### Input for this task

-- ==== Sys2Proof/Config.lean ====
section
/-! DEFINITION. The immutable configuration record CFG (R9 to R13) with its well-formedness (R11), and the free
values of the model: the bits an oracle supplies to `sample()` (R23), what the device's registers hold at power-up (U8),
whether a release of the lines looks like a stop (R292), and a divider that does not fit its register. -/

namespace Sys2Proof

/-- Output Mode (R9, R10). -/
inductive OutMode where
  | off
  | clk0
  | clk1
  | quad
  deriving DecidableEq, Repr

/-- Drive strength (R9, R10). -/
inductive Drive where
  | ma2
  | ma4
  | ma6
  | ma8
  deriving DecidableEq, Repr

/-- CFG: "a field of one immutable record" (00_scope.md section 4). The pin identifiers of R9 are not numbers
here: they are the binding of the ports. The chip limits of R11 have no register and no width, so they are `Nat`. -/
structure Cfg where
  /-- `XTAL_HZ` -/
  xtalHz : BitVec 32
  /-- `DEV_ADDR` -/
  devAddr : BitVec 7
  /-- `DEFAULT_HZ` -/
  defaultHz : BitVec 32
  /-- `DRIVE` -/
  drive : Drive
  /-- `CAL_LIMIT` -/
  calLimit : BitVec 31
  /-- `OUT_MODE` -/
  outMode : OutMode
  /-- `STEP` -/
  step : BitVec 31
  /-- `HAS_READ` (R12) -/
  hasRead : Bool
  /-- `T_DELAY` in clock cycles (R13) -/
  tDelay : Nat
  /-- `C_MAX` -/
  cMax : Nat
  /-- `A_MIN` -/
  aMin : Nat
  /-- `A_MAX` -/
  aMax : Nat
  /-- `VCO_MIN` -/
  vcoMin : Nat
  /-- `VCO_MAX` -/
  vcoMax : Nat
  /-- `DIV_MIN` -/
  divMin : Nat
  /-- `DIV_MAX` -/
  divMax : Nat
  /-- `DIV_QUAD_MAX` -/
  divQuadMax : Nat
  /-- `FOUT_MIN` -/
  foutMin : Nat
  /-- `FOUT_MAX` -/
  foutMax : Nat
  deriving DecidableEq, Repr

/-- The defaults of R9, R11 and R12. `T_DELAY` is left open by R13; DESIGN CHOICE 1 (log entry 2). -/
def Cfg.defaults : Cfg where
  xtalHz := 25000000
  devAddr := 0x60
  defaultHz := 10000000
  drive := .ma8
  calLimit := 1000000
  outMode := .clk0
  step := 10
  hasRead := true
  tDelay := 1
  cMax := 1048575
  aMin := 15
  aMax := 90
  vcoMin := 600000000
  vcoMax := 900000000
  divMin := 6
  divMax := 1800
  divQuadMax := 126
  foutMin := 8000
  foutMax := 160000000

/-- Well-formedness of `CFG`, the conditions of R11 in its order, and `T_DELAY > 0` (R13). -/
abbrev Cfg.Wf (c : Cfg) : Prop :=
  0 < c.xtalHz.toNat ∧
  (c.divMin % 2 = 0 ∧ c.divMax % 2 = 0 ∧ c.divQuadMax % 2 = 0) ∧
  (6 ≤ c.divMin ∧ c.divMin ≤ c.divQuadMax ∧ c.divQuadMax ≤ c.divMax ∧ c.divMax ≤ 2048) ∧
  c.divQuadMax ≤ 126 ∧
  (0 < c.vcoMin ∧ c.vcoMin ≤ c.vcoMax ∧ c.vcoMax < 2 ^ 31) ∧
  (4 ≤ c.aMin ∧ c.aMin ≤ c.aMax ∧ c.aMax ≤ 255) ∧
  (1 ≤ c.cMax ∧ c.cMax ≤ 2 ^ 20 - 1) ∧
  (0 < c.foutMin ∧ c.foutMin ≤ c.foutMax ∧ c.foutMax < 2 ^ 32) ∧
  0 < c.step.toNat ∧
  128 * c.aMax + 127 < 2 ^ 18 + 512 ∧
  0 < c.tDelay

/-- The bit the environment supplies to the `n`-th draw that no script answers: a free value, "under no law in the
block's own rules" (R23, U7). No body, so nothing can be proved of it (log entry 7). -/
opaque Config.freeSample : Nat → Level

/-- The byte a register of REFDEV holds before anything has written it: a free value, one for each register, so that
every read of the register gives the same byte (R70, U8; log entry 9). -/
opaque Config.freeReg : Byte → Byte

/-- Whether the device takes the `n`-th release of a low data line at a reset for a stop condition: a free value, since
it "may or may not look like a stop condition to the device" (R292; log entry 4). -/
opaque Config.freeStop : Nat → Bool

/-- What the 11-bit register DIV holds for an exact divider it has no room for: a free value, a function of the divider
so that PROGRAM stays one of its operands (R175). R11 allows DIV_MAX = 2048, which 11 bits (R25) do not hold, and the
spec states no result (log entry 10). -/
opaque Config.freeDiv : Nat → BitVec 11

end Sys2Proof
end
==
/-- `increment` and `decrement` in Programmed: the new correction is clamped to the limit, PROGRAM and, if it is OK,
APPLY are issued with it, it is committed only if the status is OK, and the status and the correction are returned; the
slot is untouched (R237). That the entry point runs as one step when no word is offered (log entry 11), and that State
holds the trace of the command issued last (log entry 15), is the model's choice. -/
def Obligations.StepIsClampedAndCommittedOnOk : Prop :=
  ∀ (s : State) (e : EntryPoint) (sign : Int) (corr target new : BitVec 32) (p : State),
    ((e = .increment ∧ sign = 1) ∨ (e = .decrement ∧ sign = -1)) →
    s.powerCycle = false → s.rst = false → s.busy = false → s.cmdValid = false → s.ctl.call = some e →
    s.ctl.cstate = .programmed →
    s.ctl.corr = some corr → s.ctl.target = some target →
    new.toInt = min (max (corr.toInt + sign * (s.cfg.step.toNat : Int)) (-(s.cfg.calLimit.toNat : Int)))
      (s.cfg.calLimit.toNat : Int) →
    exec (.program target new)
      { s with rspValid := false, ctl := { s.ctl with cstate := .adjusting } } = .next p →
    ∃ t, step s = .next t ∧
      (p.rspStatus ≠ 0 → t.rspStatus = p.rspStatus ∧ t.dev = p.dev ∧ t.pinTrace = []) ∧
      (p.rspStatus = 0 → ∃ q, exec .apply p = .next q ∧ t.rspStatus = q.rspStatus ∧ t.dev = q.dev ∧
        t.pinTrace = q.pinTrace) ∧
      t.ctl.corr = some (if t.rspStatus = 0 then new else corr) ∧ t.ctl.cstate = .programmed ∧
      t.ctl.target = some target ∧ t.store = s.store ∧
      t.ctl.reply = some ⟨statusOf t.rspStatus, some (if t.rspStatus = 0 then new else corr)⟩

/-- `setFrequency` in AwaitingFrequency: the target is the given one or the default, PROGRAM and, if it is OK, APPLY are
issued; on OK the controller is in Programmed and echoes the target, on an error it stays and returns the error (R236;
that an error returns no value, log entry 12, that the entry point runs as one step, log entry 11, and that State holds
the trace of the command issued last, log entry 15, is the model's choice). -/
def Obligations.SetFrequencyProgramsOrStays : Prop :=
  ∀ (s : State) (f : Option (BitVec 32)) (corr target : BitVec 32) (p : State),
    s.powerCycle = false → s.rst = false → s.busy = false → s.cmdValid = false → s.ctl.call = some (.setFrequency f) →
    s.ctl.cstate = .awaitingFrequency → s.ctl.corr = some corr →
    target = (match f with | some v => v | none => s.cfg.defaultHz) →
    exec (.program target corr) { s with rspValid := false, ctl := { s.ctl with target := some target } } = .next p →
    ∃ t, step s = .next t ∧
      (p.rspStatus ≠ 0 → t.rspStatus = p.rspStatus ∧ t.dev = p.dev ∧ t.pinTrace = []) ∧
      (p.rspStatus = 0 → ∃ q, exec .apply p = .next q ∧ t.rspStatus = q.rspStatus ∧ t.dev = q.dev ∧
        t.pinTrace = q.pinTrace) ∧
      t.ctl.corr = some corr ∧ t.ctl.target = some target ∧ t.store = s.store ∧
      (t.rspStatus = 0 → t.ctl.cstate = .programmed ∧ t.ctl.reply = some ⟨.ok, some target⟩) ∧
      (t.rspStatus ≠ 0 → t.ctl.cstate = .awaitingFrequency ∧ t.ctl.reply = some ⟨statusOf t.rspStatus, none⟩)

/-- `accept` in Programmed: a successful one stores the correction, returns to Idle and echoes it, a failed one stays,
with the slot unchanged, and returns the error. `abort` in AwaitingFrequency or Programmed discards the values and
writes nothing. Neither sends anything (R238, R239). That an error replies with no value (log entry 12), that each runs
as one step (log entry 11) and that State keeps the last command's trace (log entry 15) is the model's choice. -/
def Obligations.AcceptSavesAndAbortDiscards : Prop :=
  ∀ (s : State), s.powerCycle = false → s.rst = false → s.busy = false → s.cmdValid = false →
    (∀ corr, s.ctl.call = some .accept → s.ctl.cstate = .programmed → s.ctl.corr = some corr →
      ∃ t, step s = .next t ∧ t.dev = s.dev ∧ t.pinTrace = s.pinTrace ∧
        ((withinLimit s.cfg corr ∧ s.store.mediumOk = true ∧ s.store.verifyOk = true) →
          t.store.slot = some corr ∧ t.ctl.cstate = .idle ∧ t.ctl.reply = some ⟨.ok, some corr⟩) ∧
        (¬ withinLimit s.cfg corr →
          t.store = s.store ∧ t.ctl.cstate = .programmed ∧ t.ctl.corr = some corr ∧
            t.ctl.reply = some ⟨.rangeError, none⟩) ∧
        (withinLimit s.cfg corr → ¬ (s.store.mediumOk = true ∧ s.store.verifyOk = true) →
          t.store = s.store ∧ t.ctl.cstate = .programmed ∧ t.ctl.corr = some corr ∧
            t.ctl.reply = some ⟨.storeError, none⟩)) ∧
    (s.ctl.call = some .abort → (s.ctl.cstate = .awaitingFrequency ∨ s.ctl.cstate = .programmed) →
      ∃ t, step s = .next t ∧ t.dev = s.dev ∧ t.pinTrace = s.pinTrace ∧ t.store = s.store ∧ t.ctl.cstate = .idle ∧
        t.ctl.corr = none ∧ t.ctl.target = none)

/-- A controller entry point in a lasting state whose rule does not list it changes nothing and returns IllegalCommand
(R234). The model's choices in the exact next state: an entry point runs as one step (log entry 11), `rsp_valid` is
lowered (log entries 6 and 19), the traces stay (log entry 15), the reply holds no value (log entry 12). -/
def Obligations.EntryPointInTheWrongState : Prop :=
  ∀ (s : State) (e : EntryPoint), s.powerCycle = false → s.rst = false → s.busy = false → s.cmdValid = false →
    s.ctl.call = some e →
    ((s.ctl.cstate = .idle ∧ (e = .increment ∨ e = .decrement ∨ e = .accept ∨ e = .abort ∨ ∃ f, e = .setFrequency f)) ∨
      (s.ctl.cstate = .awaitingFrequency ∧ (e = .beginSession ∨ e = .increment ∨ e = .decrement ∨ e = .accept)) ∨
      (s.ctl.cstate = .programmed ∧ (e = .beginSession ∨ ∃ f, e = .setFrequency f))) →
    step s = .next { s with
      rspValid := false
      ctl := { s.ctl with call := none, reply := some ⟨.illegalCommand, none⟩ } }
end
==
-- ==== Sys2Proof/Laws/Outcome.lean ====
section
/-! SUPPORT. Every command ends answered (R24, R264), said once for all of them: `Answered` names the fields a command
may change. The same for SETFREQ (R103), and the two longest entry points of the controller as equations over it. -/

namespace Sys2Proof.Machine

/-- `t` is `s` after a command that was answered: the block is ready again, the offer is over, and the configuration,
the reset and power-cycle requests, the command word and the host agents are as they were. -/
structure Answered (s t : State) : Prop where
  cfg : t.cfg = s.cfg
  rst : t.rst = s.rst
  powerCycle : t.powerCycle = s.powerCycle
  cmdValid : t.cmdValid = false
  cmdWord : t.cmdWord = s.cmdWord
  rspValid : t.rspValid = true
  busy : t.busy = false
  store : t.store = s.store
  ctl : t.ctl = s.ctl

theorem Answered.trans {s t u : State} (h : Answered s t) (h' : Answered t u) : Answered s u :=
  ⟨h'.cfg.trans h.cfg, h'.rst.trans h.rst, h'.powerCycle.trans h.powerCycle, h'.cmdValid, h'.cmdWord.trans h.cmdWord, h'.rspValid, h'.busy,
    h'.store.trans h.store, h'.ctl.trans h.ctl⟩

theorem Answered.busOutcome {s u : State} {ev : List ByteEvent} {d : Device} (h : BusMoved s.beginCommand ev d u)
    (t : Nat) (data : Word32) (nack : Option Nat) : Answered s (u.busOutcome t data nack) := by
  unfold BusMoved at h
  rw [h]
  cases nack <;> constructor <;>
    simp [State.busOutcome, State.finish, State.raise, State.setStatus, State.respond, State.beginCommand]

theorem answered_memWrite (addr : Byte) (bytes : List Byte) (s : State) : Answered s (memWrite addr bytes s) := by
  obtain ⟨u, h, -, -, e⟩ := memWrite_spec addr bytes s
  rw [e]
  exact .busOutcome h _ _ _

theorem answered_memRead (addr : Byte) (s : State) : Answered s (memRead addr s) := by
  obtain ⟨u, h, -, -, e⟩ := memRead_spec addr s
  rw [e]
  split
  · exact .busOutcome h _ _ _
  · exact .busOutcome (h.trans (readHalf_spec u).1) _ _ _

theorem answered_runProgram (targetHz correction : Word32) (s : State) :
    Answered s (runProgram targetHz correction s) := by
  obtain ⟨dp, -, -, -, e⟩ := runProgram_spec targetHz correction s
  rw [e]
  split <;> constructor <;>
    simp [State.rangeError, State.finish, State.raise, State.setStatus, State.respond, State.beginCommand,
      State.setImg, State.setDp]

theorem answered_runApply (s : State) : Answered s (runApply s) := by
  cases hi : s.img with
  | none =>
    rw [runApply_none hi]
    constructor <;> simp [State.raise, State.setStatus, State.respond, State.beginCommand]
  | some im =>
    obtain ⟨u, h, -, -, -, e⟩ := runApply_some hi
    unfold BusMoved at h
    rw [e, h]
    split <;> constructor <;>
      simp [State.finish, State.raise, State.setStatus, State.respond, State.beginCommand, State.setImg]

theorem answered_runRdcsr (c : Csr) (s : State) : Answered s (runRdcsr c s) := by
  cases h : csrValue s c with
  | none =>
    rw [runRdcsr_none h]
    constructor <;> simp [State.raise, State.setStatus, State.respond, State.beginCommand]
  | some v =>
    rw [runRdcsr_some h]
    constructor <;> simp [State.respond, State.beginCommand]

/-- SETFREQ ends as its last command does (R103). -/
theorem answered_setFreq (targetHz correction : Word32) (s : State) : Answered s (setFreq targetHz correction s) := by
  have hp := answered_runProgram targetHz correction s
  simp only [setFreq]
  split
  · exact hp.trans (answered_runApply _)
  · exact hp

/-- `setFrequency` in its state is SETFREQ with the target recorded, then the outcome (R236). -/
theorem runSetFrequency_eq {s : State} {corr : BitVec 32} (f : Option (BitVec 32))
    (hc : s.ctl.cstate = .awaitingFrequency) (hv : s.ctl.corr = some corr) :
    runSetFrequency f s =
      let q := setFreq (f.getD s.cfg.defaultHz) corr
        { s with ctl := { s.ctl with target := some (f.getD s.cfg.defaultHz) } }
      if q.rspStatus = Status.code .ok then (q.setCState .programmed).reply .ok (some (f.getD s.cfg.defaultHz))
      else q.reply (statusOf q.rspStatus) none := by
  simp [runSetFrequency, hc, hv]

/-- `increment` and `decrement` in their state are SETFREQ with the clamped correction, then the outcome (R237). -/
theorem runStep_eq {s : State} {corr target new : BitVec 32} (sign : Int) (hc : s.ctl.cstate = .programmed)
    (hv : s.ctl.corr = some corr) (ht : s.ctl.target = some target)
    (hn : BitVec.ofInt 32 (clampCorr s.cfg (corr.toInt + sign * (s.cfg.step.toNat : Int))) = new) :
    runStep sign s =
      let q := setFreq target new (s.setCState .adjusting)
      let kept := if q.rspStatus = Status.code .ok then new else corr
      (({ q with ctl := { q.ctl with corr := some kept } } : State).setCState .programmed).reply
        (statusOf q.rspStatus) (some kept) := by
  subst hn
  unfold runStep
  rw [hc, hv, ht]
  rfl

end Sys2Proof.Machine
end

### What is needed
Go through the entries above, and wherever a line holds the word "cmdWord", copy that line.

### Task answer
  cmdWord : t.cmdWord = s.cmdWord
  ⟨h'.cfg.trans h.cfg, h'.rst.trans h.rst, h'.powerCycle.trans h.powerCycle, h'.cmdValid, h'.cmdWord.trans h.cmdWord, h'.rspValid, h'.busy,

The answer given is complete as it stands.